An impairment loss is recognised where the asset's or cash-generating unit's
carrying amount exceeds its recoverable amount. The recoverable amount is the
higher of fair value, reflecting market conditions less costs to sell, and value
in use based on an internal discounted cash flow evaluation. Impairment losses
recognised for cash-generating units, to which goodwill has been allocated, are
credited initially to the carrying amount of goodwill. Any remaining impairment
loss is charged pro rata to the other assets in the cash-generating unit. With
the exception of goodwill, all assets are subsequently reassessed for
indications that an impairment loss previously recognised may no longer exist.
2.9 Leased assets
In accordance with IAS 17, the economic ownership of a leased asset is
transferred to the lessee if the lessee bears substantially all the risks and
rewards related to the ownership of the leased asset. The related asset is
recognised at the time of inception of the lease at the fair value of the leased
asset or, if lower, the present value of the minimum lease payment plus
incidental payments, if any, to be borne by the lessee. A corresponding amount
is recognised as a finance leasing liability.
The interest element of leasing payments is charged to the income statement in
constant proportion to the capital balance outstanding over the period of the
lease.
All other leases are regarded as operating leases and the payments made under
them are charged to the income statement on a straight-line basis over the lease
term. Lease incentives are spread over the term of the lease.
2.10 Investments
Investments in subsidiary companies are included at cost less provision for
impairment.
2.11 Inventories
Inventories are stated at the lower of cost and net realisable value. Cost is
calculated on a FIFO basis and includes materials, direct labour and an
attributable proportion of manufacturing overheads based on normal levels of
activity. Net realisable value is based on estimated selling price less further
costs to be incurred to completion and disposal.
2.12 Cash and cash equivalents
For the purposes of the cash flow statement cash and cash equivalents comprise
cash in hand and demand deposits together with other short-term highly liquid
investments that are readily convertible into known amounts of cash and which
are subject to an insignificant risk of changes in value. Bank overdrafts that
are repayable on demand form an integral part of the Group's cash management and
are also included as a component of cash and cash equivalents. For the purposes
of the balance sheet cash and cash equivalents are cash on hand and deposits
with banks and other financial institutions which are not restricted in its use.
Bank overdrafts are included in borrowings in current liabilities.
2.13 Revenue recognition
Revenue is measured at the fair value of the consideration received or
receivable. Revenue is reduced for any rebates and other similar allowances.
Revenue on the outright sale of goods, where no supplier obligations remain, is
recognised on despatch to the customer. Revenue from a contract to provide goods
is recognised by reference to the stage of completion of the contract.

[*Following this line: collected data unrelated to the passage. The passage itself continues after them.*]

/-- The threads that take part in an instruction together: guard true, no trap of their operands, and in no transaction,
which the instruction would abort (R165). -/
def takesPart (s0 : State) (o : Ops) (needs : List (Src × Need)) : List Nat :=
  (gathering s0).filter fun i =>
    let t := thr s0 i
    guardTrue t o.gd && !(s0.issue.traps.any fun x => x.1 == i) && (operandTrap t needs).isNone && (eccHit t o).isNone &&
      (txOf s0 i).isNone

/-! ### Transactional accesses (R162, R165) -/

/-- The transaction of a thread replaced. -/
def setTx (s : State) (tid : Nat) (x : Tx) : State :=
  match txEntry s tid with
  | none => s
  | some e => modWg s (tidWg tid) fun w => { w with txs := tset w.txs e.1 x }

/-- Whether a transaction must abort rather than make this access: it takes the global space of its own module alone. DESIGN
CHOICE: an access that R205 traps has trapped before this is asked, so its abort has code 5 and not 6 (log entry 79). -/
def txRefuses (space : Space) (p : Place) : Bool := space != .global || p.remote || p.sketch != 0 || p.window

/-- A transactional load: bytes that the transaction has written come from its log alone; the others are read as any load
reads them, line event and poison included (R162, R207, R419). -/
def txLoad (s : State) (tid ea : Nat) (x : Tx) (p : Place) (n : Nat) : Acq :=
  let locs := (List.range n).map fun i => p.loc + i
  let fresh := locs.filter fun l => (tget x.log l).isNone
  let known := (tget x.reads (lineNo p)).isSome
  let value (st : State) : Nat := leNat (locs.map fun l => tgetD x.log l (Memory.get st.mem l))
  if fresh.isEmpty then .ok s (value s)
  else if !known && 128 ≤ x.reads.length then .abort (txAbortBy s tid 3 0)
  else match lineAccess s (some (thr s tid).core) p.pa p.range false with
    | .error c => .trap (trapOf (BitVec.ofNat 8 c) (some ea))
    | .ok s1 =>
      if fresh.any fun l => poisoned s1 l 1 then .trap (trapOf cPoison (some ea))
      else
        let line := readBytes s1 (paLoc s1 (lineNo p * 64)) 64
        .ok (if known then s1 else setTx s1 tid { x with reads := tset x.reads (lineNo p) line }) (value s1)

/-- A transactional store. -/
def txStore (s : State) (tid : Nat) (x : Tx) (p : Place) (bs : List Byte) : Acq :=
  let known := (tget x.lines (lineNo p)).isSome
  if !known && 64 ≤ x.lines.length then .abort (txAbortBy s tid 2 0)
  else
    let log := (List.range bs.length).foldl (fun m i => tset m (p.loc + i) (bs.getD i 0)) x.log
    .ok (setTx s tid { x with log, lines := if known then x.lines else tset x.lines (lineNo p) p.range }) 0

/-! ### Loads -/

/-- The die of a thread. -/
def dieOfThr (s : State) (tid : Nat) : Nat := dieOfCore (thr s tid).core

/-- A local load of checked cells: line event, then POISON, then the bytes. -/
def localLoad (s : State) (tid ea : Nat) (p : Place) (size : Nat) : Acq :=
  match (if p.global then lineAccess s (some (thr s tid).core) p.pa p.range false else .ok s) with
  | .error c => .trap (trapOf (BitVec.ofNat 8 c) (some ea))
  | .ok s1 =>
    if poisoned s1 p.loc size then .trap (trapOf cPoison (some ea))
    else .ok s1 (leNat (loadBytes s1 p.loc size))

/-! ### Answers of another module (R452)

A load or RMW of another module waits for its answer before it completes, so that its trap is precise (R244). Its
requests leave once; they stand under a mark on the thread until the unit completes. -/

/-- The mark of an instruction that waits for its home's answer: a result of no pipe, apart for the two members of a
pair. -/
def answerMark (s : State) : Nat := if s.issue.member == .second then 5 else 4

/-- The mark of a thread's waiting instruction, once it has sent a request. -/
def markOf (s : State) (tid : Nat) : Option Pend := (thr s tid).pend.find? fun x => x.k == answerMark s

/-- The requests of a thread's waiting instruction are over. -/
def clearMarks (s : State) (tid : Nat) : State :=
  if (thr s tid).pend.any fun x => 4 ≤ x.k then modThr s tid fun t => { t with pend := t.pend.filter fun x => x.k < 4 } else s

/-- A piece of a mark. -/
def pieceOf (p : Pend) (idx : Nat) : Option PendPiece := p.pieces.find? fun q => q.idx == idx

/-- A request sent once, whose answer the instruction waits for. -/
def askPiece (s0 : State) (tid : Nat) (pkt : Packet) (size idx : Nat) : State :=
  let port := leastPort s0 (dieOfThr s0 tid)
  let (s1, tag) := sendFrom s0 port pkt (.thread tid) (wgOf s0 (thr s0 tid).wg).context
  let piece : PendPiece := { port, tag, idx, size, val := none, fault := 0 }
  modThr s1 tid fun t =>
    match markOf s0 tid with
    | some m => { t with pend := t.pend.map fun x => if x.k == m.k then { x with pieces := x.pieces ++ [piece] } else x }
    | none =>
      { t with pend := t.pend ++ [{ dst := .latchOnly, k := answerMark s0, live := false, wide := false, tag := 0,
                                    flag := none, pieces := [piece] }] }

/-- An access that the answer in a piece completes: its value, or the trap of the cause it carries. -/
def answered (s0 s : State) (ea : Nat) (q : PendPiece) : Acq :=
  match q.val with
  | none => .stall s0
  | some v => if q.fault == 0 then .sent s { q with val := some v } else .trap (trapOf q.fault (some ea))

/-- Waits for the answer to the request for one element. -/
def awaitPiece (s0 s : State) (tid ea : Nat) (pkt : Packet) (size idx : Nat) : Acq :=
  match (markOf s tid).bind fun m => pieceOf m idx with
  | none => .stall (askPiece s0 tid pkt size idx)
  | some q => answered s0 s ea q

/-- Waits for an answer that the instruction takes as its value at once. -/
def awaitHome (s0 s : State) (tid ea : Nat) (pkt : Packet) (size : Nat) : Acq :=
  match awaitPiece s0 s tid ea pkt size 0 with
  | .sent s1 q => .ok s1 (q.val.getD 0)
  | r => r

/-- A load of n bytes of another module (R438, R452): the bytes stand at their place in the answer's flit. -/
def remoteLoad (s0 s : State) (tid ea : Nat) (p : Place) (size idx : Nat) (kind : BitVec 40) : Acq :=
  let pkt := { readRequest p.pa size with aux := kind }
  match awaitPiece s0 s tid ea (carryRange pkt p.range) size idx with
  | .sent s1 q => .sent s1 { q with val := q.val.map fun v => v / 2 ^ (8 * (p.pa % 32)) % 2 ^ (8 * size) }
  | r => r

/-- A load at a place (R208). `s0` is the state at issue, to which a waiting thread returns. -/
def loadAt (s0 s : State) (tid : Nat) (space : Space) (ea : Nat) (p : Place) (size idx : Nat) : Acq :=
  match txOf s tid with
  | some x =>
    if txRefuses space p then .abort (txAbortBy s tid 6 0) else txLoad s tid ea x p size
  | none =>
    if p.window then .ok s (match windowOf s p.pa with
      | some (d, off) => windowRead s d off
      | none => 0)
    else if lineBusy s tid p false then .stall s0
    else if p.remote then remoteLoad s0 s tid ea p size idx 0
    else localLoad s tid ea p size

/-- Read of R208 with the checks of R205. -/
def laneLoad (s0 s : State) (tid : Nat) (space : Space) (ea size idx : Nat) : Acq :=
  match laneCheck s tid space ea size .rd false with
  | .error i => .trap i
  | .ok (s1, p) => loadAt s0 s1 tid space ea p size idx

/-! ### Stores -/

/-- A local store of checked cells. -/
def localStore (s : State) (tid ea : Nat) (p : Place) (bs : List Byte) : Acq :=
  match (if p.global then lineAccess s (some (thr s tid).core) p.pa p.range true else .ok s) with
  | .error c => .trap (trapOf (BitVec.ofNat 8 c) (some ea))
  | .ok s1 => .ok (storeBytes s1 p.loc bs) 0

/-- A packet posted by a thread: it is recorded until its acknowledgement (R452). -/
def postPacket (s : State) (tid : Nat) (pa : Nat) (pkt : Packet) : State :=
  let port := leastPort s (dieOfThr s tid)
  let (s1, tag) := sendFrom s port pkt (.thread tid) (wgOf s (thr s tid).wg).context
  modThr s1 tid fun t => { t with posted := t.posted ++ [{ port, tag, line := pa / 64, lost := false }] }

/-- A store to another module (R452, R453); AUX names its context (log entry 27). `idx` tells the elements of one
instruction apart. -/
def remoteStore (s0 s : State) (tid ea : Nat) (p : Place) (bs : List Byte) (idx : Nat) : Acq :=
  let aux := BitVec.ofNat 40 ((wgOf s (thr s tid).wg).context % 4096)
  let pkt := carryRange { postedPacket tyPosted p.pa bs with aux } p.range
  if writeOnceRange s p.range then awaitPiece s0 s tid ea pkt bs.length idx
  else if bufferFull s (leastPort s (dieOfThr s tid)) then .stall s0
  else .ok (postPacket s tid p.pa pkt) 0

/-- A store at a place (R208). -/
def storeAt (s0 s : State) (tid : Nat) (space : Space) (ea : Nat) (p : Place) (bs : List Byte) (idx : Nat := 0) : Acq :=
  match txOf s tid with
  | some x =>
    if txRefuses space p then .abort (txAbortBy s tid 6 0)
    else match lineAccess s (some (thr s tid).core) p.pa p.range true with
      | .error c => .trap (trapOf (BitVec.ofNat 8 c) (some ea))
      | .ok _ => txStore s tid x p bs
  | none =>
    if p.window then .ok (match windowOf s p.pa with
      | some (d, off) => windowWrite s d off (leNat bs) (.thread (wgOf s (thr s tid).wg).context)
      | none => s) 0
    else if lineBusy s tid p then .stall s0
    else if p.remote then remoteStore s0 s tid ea p bs idx
    else localStore s tid ea p bs

/-! ### Several writes to one line of another module (R453) -/

/-- An element that a scatter posts to another module: its first physical address, its bytes and its page's range. -/
abbrev Far := Nat × List Byte × Nat

/-- The bytes of a line that some elements write, as a mask and a value: of two elements at one byte the later one stands
(R213). -/
def lineImage (line : Nat) (xs : List Far) : Nat × Nat :=
  xs.foldl (fun acc x =>
    (List.range x.2.1.length).foldl (fun acc i =>
      let pos := x.1 + i - 64 * line
      let v := (x.2.1.getD i 0).toNat
      (acc.1 ||| 2 ^ pos, acc.2 - acc.2 / 2 ^ (8 * pos) % 2 ^ 8 * 2 ^ (8 * pos) + v * 2 ^ (8 * pos))) acc) (0, 0)

/-- The posted write of a line's elements: one packet of the sectors they meet, so that no thread has two writes in flight
to one line (R439, R453). -/
def linePacket (line : Nat) (xs : List Far) : Packet :=
  let (mask, v) := lineImage line xs
  let first := mask % 2 ^ 32
  let last := mask / 2 ^ 32
  let lo : Wide := BitVec.ofNat 256 v
  let hi : Wide := BitVec.ofNat 256 (v / 2 ^ 256)
  let blank := { Packet.blank with type := tyPosted, cls := 2 }
  if last == 0 then
    towards { blank with len := 1, fmask := BitVec.ofNat 32 first, lmask := BitVec.ofNat 32 first, payload := [lo] } (64 * line)
  else if first == 0 then
    towards { blank with len := 1, fmask := BitVec.ofNat 32 last, lmask := BitVec.ofNat 32 last, payload := [hi] } (64 * line + 32)
  else
    towards { blank with len := 2, fmask := BitVec.ofNat 32 first, lmask := BitVec.ofNat 32 last, payload := [lo, hi] } (64 * line)

/-- The posted writes of a scatter, line by line (R452). -/
def postFar (s0 s : State) (tid : Nat) (xs : List Far) (fuel : Nat) : Acq :=
  match fuel, xs with
  | f + 1, x :: _ =>
    let line := x.1 / 64
    let mine := xs.filter fun y => y.1 / 64 == line
    let aux := BitVec.ofNat 40 ((wgOf s (thr s tid).wg).context % 4096)
    if bufferFull s (leastPort s (dieOfThr s tid)) then .stall s0
    else postFar s0 (postPacket s tid (64 * line) (carryRange { linePacket line mine with aux } x.2.2)) tid
      (xs.filter fun y => y.1 / 64 != line) f
  | _, _ => .ok s 0

/-- A store of one whole line, two sectors in one packet. -/
def storeLine (s0 s : State) (tid ea : Nat) (p : Place) (bs : List Byte) : Acq :=
  if lineBusy s tid p then .stall s0
  else if p.remote then
    let aux := BitVec.ofNat 40 ((wgOf s (thr s tid).wg).context % 4096)
    let pkt := carryRange { linePacket (p.pa / 64) [(p.pa, bs, p.range)] with aux } p.range
    if writeOnceRange s p.range then awaitPiece s0 s tid ea pkt bs.length 0
    else if bufferFull s (leastPort s (dieOfThr s tid)) then .stall s0
    else .ok (postPacket s tid p.pa pkt) 0
  else localStore s tid ea p bs

/-! ### Releases (R454, R480) -/

/-- An order that releases. -/
def releases (o : Order) : Bool := o == .rel || o == .ar

/-- The hold of a release while posted writes are in flight: kind 0 of code 63. -/
def postedHold : Wait := { code := 63, a := 0, b := 0, dst := .latchOnly, var := 0 }

/-- Whether a queued matrix instruction of a thread has accesses still to come. -/
def queuedAccess (s : State) (tid : Nat) : Bool :=
  (coreOf s (thr s tid).core).mx.queue.any fun x => x.tids.head? == some tid && !x.touch.isEmpty

/-- Whether a thread's release must wait for acknowledgements, or for the accesses of its queued matrix instructions (R269);
inside a transaction the release is the commit's. -/
def releaseWaits (s : State) (tid : Nat) (rel : Bool) : Bool :=
  rel && (!(thr s tid).posted.isEmpty || queuedAccess s tid) && (txOf s tid).isNone

/-! ### Results that have not arrived (R73) -/

/-- A result pending on pieces: its latch is pending with its width, the destination is written at arrival. -/
def pendResult (s : State) (tid k : Nat) (d : Dst) (wide : Bool) (tag : FTag) (flag : Option (Reg × Nat))
    (pieces : List PendPiece) : State :=
  modThr s tid fun t =>
    { setLatch t k ⟨.pending, wide, 0, 0⟩ with pend := t.pend ++ [⟨d, k, true, wide, tag, flag, pieces⟩] }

Interest income is accrued on a time basis by reference to the principal
outstanding and at the effective interest rates applicable.
2.14 Foreign currency
Transactions in foreign currency are translated into the functional currency
using the exchange rates prevailing at the dates of the transactions. Foreign
exchange gains and losses arising from the settlement of such transactions and
from the translation of monetary assets and liabilities denominated in foreign
currencies at the balance sheet date are recognised in the income statement.
2.15 Employee benefits
Pension contributions - defined contribution scheme
The Group makes pension contributions only to defined contribution schemes.
These contributions are recognised in the income statement during the period in
which they become payable. The group has no further payment obligations once the
contributions have been paid.
Share-based payments
The Group operates a number of equity-settled, share-based compensation plans.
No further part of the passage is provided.